● **Required action**:
A stretch of the entries below is to be set down exactly, running from the line with "def State.closeBarrier (s" through the line with "((s.groupsOf lid).foldl (fun", both included, and no other line.

(Raw data begins)

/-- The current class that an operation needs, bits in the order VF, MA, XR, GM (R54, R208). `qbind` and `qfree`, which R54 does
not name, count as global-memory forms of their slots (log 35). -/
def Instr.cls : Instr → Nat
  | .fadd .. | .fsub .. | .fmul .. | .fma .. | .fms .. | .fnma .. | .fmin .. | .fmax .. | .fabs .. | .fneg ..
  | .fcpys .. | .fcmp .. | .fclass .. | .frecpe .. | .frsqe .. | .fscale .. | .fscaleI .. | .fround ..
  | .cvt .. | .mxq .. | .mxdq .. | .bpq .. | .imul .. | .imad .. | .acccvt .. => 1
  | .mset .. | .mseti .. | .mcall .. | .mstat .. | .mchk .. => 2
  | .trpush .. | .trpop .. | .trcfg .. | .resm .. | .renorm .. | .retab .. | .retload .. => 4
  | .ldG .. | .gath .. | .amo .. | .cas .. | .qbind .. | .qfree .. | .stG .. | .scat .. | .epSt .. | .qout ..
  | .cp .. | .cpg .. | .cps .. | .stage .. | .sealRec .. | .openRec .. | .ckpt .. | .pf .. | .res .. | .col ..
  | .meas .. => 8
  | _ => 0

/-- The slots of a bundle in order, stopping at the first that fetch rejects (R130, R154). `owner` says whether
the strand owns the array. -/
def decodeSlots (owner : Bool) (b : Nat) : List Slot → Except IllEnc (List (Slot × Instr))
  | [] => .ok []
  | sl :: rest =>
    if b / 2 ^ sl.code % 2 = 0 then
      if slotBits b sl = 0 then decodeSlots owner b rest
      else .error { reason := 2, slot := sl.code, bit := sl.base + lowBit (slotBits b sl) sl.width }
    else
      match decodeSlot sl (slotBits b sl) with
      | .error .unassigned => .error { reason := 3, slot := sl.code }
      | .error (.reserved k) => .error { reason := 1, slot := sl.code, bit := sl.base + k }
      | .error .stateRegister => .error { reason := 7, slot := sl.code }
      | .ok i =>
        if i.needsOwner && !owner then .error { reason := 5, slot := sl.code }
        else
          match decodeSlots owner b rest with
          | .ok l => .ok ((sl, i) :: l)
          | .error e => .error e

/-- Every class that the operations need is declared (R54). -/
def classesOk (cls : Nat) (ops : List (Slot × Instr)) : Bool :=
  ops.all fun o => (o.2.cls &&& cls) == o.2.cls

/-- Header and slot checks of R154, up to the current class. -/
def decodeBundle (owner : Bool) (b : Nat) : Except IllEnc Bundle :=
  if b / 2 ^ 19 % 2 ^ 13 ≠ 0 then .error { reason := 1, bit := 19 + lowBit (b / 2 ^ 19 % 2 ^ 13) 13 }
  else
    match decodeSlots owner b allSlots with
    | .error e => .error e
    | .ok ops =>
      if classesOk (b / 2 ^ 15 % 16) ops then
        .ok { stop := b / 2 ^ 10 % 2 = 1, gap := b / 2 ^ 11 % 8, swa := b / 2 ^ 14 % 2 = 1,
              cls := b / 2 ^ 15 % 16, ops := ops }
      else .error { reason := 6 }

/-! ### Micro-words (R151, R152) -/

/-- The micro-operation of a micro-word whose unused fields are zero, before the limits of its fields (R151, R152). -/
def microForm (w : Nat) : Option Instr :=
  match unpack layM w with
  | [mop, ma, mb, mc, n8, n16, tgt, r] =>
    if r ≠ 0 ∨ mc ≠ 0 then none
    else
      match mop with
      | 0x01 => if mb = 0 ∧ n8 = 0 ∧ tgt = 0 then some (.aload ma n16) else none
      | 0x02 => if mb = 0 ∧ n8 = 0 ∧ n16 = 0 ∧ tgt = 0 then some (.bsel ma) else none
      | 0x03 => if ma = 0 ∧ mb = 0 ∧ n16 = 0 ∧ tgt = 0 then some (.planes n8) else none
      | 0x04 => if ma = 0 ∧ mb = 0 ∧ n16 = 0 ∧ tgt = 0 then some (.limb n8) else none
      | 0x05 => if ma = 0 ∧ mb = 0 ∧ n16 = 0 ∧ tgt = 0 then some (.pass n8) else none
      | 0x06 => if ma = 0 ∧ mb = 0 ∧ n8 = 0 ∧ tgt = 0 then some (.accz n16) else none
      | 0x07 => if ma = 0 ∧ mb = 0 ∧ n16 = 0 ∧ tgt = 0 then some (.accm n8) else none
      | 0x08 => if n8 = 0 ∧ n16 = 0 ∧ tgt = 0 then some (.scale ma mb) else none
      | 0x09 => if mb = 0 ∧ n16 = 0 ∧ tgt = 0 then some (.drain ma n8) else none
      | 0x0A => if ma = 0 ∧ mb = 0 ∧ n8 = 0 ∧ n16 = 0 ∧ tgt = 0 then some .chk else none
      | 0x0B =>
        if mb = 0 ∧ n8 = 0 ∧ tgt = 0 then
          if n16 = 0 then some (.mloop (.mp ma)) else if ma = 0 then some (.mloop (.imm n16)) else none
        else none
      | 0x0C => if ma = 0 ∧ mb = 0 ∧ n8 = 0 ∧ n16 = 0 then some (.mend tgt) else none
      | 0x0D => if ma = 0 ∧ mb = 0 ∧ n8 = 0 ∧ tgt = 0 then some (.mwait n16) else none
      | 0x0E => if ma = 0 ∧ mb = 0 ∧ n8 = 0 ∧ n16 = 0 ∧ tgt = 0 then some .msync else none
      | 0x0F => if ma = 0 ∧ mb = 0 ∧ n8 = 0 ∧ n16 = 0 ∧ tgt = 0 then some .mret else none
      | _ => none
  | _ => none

(Raw data ends)
(Raw data begins)

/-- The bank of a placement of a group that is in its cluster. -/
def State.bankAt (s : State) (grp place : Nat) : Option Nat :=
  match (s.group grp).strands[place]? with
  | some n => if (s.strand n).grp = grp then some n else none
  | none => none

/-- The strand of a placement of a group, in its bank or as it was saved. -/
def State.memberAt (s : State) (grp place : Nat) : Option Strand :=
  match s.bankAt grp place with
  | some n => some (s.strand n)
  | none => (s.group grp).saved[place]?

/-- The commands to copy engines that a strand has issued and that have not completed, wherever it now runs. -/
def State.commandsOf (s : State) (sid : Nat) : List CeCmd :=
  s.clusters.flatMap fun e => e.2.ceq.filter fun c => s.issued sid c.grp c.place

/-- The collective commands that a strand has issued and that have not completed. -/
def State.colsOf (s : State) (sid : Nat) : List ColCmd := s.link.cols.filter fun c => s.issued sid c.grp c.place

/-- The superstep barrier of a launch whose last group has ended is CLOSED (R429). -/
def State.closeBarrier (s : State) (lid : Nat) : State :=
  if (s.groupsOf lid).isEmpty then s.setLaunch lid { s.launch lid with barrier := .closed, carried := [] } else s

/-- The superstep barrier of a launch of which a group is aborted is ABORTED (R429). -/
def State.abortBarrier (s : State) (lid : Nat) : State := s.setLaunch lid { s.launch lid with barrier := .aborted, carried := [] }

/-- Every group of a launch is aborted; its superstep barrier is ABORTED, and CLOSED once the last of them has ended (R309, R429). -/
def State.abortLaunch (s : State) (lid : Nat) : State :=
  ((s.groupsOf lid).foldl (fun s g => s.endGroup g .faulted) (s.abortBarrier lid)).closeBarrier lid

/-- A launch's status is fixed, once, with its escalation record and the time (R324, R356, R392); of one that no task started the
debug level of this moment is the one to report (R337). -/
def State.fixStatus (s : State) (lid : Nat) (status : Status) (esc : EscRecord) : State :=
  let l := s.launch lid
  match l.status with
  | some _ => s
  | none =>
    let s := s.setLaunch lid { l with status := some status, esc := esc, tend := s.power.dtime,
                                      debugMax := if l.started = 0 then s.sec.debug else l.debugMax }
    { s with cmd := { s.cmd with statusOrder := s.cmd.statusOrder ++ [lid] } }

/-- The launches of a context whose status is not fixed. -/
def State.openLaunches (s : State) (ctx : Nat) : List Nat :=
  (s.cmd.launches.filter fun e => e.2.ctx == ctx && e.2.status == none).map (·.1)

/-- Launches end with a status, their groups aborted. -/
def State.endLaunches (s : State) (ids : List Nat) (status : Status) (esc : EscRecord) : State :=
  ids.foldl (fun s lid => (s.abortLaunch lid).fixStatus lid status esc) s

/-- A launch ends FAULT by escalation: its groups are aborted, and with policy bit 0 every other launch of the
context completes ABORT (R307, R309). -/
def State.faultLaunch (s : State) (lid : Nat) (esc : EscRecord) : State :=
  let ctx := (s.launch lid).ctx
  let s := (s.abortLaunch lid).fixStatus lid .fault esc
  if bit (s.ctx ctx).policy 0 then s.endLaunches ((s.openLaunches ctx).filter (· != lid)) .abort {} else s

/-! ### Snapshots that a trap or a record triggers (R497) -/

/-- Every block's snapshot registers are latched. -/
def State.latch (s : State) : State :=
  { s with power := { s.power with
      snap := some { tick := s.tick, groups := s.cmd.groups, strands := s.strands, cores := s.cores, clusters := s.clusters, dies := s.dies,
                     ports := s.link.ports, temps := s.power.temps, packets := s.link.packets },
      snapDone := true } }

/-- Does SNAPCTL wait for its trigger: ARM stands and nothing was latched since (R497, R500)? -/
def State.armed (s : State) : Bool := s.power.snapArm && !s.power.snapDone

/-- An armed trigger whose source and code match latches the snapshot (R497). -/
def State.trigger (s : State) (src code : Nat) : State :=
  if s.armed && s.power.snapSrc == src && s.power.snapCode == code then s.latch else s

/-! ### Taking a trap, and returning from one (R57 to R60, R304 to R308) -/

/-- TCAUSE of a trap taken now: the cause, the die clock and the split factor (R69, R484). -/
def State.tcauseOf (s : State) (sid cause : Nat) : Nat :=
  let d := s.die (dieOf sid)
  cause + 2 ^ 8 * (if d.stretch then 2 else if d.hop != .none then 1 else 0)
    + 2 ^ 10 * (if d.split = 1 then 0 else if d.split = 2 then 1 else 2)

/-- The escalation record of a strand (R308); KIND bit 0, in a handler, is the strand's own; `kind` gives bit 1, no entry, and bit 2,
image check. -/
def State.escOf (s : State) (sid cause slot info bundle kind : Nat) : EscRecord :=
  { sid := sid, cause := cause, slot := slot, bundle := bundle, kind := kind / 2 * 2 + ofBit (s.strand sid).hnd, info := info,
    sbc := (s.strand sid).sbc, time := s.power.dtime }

(Raw data ends)

● **Response**:
def State.closeBarrier (s : State) (lid : Nat) : State :=
  if (s.groupsOf lid).isEmpty then s.setLaunch lid { s.launch lid with barrier := .closed, carried := [] } else s

/-- The superstep barrier of a launch of which a group is aborted is ABORTED (R429). -/
def State.abortBarrier (s : State) (lid : Nat) : State := s.setLaunch lid { s.launch lid with barrier := .aborted, carried := [] }

/-- Every group of a launch is aborted; its superstep barrier is ABORTED, and CLOSED once the last of them has ended (R309, R429). -/
def State.abortLaunch (s : State) (lid : Nat) : State :=
  ((s.groupsOf lid).foldl (fun s g => s.endGroup g .faulted) (s.abortBarrier lid)).closeBarrier lid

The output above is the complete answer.